All electron-withdrawing group substituted benzyl bromide derivatives have lower binding energies than unsubstituted benzyl bromide for the formation of EDA complexes with 3-methyl-1H-indole derivatives (-9.98 to -16.59 kcal/mol, see Fig. S1-S2). For the electron-donating group, the binding energies of the EDA complexes formed with the 3-methyl-1H-indole derivatives were also all lower than unsubstituted benzyl bromide derivatives, but not numerically as large as those of the electron-withdrawing ones (-8.44 to -9.92 kcal/mol, see Fig. S1 and S3). For the bonding energies of EDA complexes formed by nitro-substituted 3-methyl-1H-indole derivatives with benzyl bromide derivatives, we found an interesting pattern. That is, in general, for the values of binding energies methoxy-substituted is greater than methyl-substituted is greater than unsubstituted (-7.75 to -16.98 kcal/mol, see Fig. S4 and S5). In summary, we found that the binding energy of EDA complexes may be related to the difference between rich and poor electrons of aromatic rings forming it, so in the next study we chose six representative EDA complexes (Scheme 2) to carry out detailed calculations and property analysis.

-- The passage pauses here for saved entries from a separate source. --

/-- Settles O50, form by form (`exists_exec_eq_next`). -/
theorem everyStateHasANextState : Obligations.EveryStateHasANextState :=
  ⟨exists_step_eq_next, exists_instructionStep_eq_next, exists_exec_eq_next⟩

/-- Settles O52: under a hold nothing has changed, and otherwise `machineStep` with the answer is the pseudocode. -/
theorem stepRefinesPseudocode : Obligations.StepRefinesPseudocode := by
  intro s
  cases h : s.holds with
  | true =>
    obtain ⟨t, ht, hm, hrecords⟩ := instructionStep_of_holds h
    exact ⟨t, ht, fun _ => ⟨congrArg architectural hm, hrecords⟩, nofun⟩
  | false =>
    obtain ⟨t, v, ht, hm, hp, hin, hother⟩ := instructionStep_of_not_holds h
    refine ⟨t, ht, nofun, fun _ => ⟨v, ?_, ?_, ?_⟩⟩
    · rw [pseudocode_architectural, hm]
    · rw [pseudocode_architectural, hp]
    · split
      · next ha =>
        obtain ⟨hv, htook⟩ := hin ha
        exact ⟨hv, by rw [htook, InputChannel.took_consumed]⟩
      · next ha => exact hother ha

/-- Settles O43: `pc` is the old one, the target of a taken branch, or the advance, which leaves the lower half from three addresses. -/
theorem haltingHappensInTwoWays : Obligations.HaltingHappensInTwoWays := by
  intro s t hrun ht
  refine ⟨fun hhalt => ?halts, fun a b c hd hb hc => ?branch, fun h hb => ?advance⟩
  case halts =>
    have hlow : s.pc.toNat < 0x8000 := s.machine.halted_eq_false_iff.mp hrun
    have hup : 0x8000 ≤ t.pc.toNat := t.machine.halted_iff.mp hhalt
    have h : s.holds = false := by
      by_contra hs
      rw [step_pc_of_holds ht (Bool.eq_true_of_not_eq_false hs)] at hup
      exact hup.not_gt hlow
    refine ⟨h, (branch_cases s).imp ?_ fun hb => ⟨?_, hb⟩⟩
    · rintro ⟨a, b, c, hd, hb⟩
      have hpc : t.pc = c := step_pc_of_branch hrun ht hd hb
      exact ⟨a, b, c, hd, hb, hpc ▸ hup, hpc⟩
    · have hpc : t.pc = s.pc + 3 := step_pc_of_no_branch hrun ht h hb
      rw [hpc] at hup ⊢
      exact Word.add_three_upper_cases hlow hup
  case branch =>
    have hpc : t.pc = c := step_pc_of_branch hrun ht hd hb
    exact ⟨hpc, t.machine.halted_iff.mpr (hc.trans (congrArg BitVec.toNat hpc).ge)⟩
  case advance =>
    have hhalted {w v : Word} (hv : w + 3 = v) (hup : v.msb = true) (hw : s.pc = w) : t.pc = v ∧ t.halted = true := by
      have hpc : t.pc = v := by rw [step_pc_of_no_branch hrun ht h hb, hw, hv]
      exact ⟨hpc, (congrArg BitVec.msb hpc).trans hup⟩
    exact ⟨hhalted rfl rfl, hhalted rfl rfl, hhalted rfl rfl⟩

end Sys2Proof.Proofs

/-! PROOFS. 41_io.md R111 to R114: one attempt at a channel, event by event, the Words that an answer can give, and the results of IN and OUT. -/

namespace Sys2Proof

/-- R95: the advance, the Word of a sum of numbers. -/
theorem Word.add_three_eq_ofNat_add (w : Word) : w + 3 = BitVec.ofNat 16 (w.toNat + 3) :=
  BitVec.eq_of_toNat_eq (by simp)

namespace Machine

/-! ### One attempt at `ReadByte()` (R111, R115, R117) -/

section ReadByte

variable {ch : InputChannel}

theorem InputChannel.readByte_of_answer {v : InputAnswer} {rest : List InputEvent} (h : ch.pending = .answer v :: rest) :
    ch.readByte = (some v, ⟨rest, ch.tail, ch.consumed ++ [v]⟩) := by
  cases ch; cases h; rfl

theorem InputChannel.readByte_of_notYet {rest : List InputEvent} (h : ch.pending = .notYet :: rest) :
    ch.readByte = (none, ⟨rest, ch.tail, ch.consumed⟩) := by
  cases ch; cases h; rfl

theorem InputChannel.readByte_of_free (h : ch.pending = []) (ht : ch.tail = .free) :
    ch.readByte = (some (Config.inputAnswer ch.consumed.length),
      ⟨[], .free, ch.consumed ++ [Config.inputAnswer ch.consumed.length]⟩) := by
  cases ch; cases h; cases ht; rfl

theorem InputChannel.readByte_of_ended (h : ch.pending = []) (ht : ch.tail = .ended) :
    ch.readByte = (some .endOrFailure, ⟨[], .ended, ch.consumed ++ [.endOrFailure]⟩) := by
  cases ch; cases h; cases ht; rfl

theorem InputChannel.readByte_of_silent (h : ch.pending = []) (ht : ch.tail = .silent) : ch.readByte = (none, ch) := by
  cases ch; cases h; cases ht; rfl

end ReadByte

/-! ### One attempt at `WriteByte` (R112, R115, R118) -/

section WriteByte

variable {ch : OutputChannel} {rest : List OutputEvent}

/-- R112: the sink takes the byte or fails, with the same result. -/
theorem OutputChannel.writeByte_of_ends {ev : OutputEvent} (hev : ev = .taken ∨ ev = .failed) (h : ch.pending = ev :: rest)
    (v : Byte) : ch.writeByte v = (true, ⟨rest, ch.tail, ch.presented ++ [v]⟩) := by
  rcases hev with rfl | rfl
  · cases ch; cases h; rfl
  · cases ch; cases h; rfl

theorem OutputChannel.writeByte_of_notYet (h : ch.pending = .notYet :: rest) (v : Byte) :
    ch.writeByte v = (false, ⟨rest, ch.tail, ch.presented⟩) := by
  cases ch; cases h; rfl

theorem OutputChannel.writeByte_of_ready (h : ch.pending = []) (ht : ch.tail = .ready) (v : Byte) :
    ch.writeByte v = (true, ⟨[], .ready, ch.presented ++ [v]⟩) := by
  cases ch; cases h; cases ht; rfl

theorem OutputChannel.writeByte_of_silent (h : ch.pending = []) (ht : ch.tail = .silent) (v : Byte) :
    ch.writeByte v = (false, ch) := by
  cases ch; cases h; cases ht; rfl

end WriteByte

/-! ### The Word of an answer, and the byte of a Word (R111, R114) -/

theorem inputWord_byte_toNat (n : Byte) : (inputWord (.byte n)).toNat = n.toNat :=
  BitVec.toNat_setWidth_of_le (by decide)

/-- R111: the sentinel is not the Word of a byte. -/
theorem inputWord_byte_ne_sentinel (n : Byte) : inputWord (.byte n) ≠ 0xFFFF := by
  intro h
  have hn : n.toNat = 65535 := (inputWord_byte_toNat n).symm.trans (congrArg BitVec.toNat h)
  have hlt : n.toNat < 256 := n.isLt
  omega

theorem exists_inputWord_eq {w : Word} (h : w.toNat ≤ 255 ∨ w = 0xFFFF) : ∃ v, inputWord v = w := by
  rcases h with h | rfl
  · refine ⟨.byte (BitVec.ofNat 8 w.toNat), BitVec.eq_of_toNat_eq ?_⟩
    rw [inputWord_byte_toNat, BitVec.toNat_ofNat]
    exact Nat.mod_eq_of_lt (Nat.lt_succ_of_le h)
  · exact ⟨.endOrFailure, rfl⟩

theorem inputWord_injective : Function.Injective inputWord := by
  intro v v' h
  cases v with
  | byte n =>
    cases v' with
    | byte n' =>
      have hn : n.toNat = n'.toNat := by rw [← inputWord_byte_toNat, h, inputWord_byte_toNat]
      rw [BitVec.eq_of_toNat_eq hn]
    | endOrFailure => exact absurd h (inputWord_byte_ne_sentinel n)
  | endOrFailure =>
    cases v' with
    | byte n' => exact absurd h.symm (inputWord_byte_ne_sentinel n')
    | endOrFailure => rfl

theorem lowByte_eq_ofNat (x : Word) : lowByte x = BitVec.ofNat 8 (x.toNat % 256) :=
  BitVec.eq_of_toNat_eq (by simp [lowByte])

end Machine

end Sys2Proof

namespace Sys2Proof.Proofs

open Sys2Proof.Machine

The structures, bonding energy and thermodynamic properties of representative EDA complexes.
The structure of the optimized EDA complex is shown in Fig. 1. Based on the analysis of the structures of the six selected EDA complexes, we found that all benzyl bromide derivatives are "face-to-face" with 3-methyl-1H-indole derivatives. Moreover, all the benzyl bromide derivatives are tilted to a certain extent during binding, and their structures are not spatially parallel to those of the 3-methyl-1H-indole derivatives. For the reasons mentioned above, we may not be able to obtain the exact distance between the two molecules. Therefore, we added a dummy atom in the plane where the indole is located in the optimized structure, and then measured the distance between the dummy atom and the specified atom on the benzyl bromide derivative and used it to estimate the distance between the planes where the two molecules are located (for details, see ESI†, Fig. S6). The results indicate that the distance between the two molecules in complex 13a-1c is the greatest
at 3.48 Å. The distance between the two molecules in complex 3b-1c is 3.16 Å, which closely aligns with single crystal data of EDA complex obtained by Melchiorre et al. Furthermore, there is only a minor difference of 0.32 Å between the maximum and minimum values, which is not significant. Therefore, we proceeded to analyze the binding energy, free energy, enthalpy and entropy values of the EDA complexes.
Table 1
The binding energies (ZPE), ΔG, ΔH and ΔS of EDA complexes 1.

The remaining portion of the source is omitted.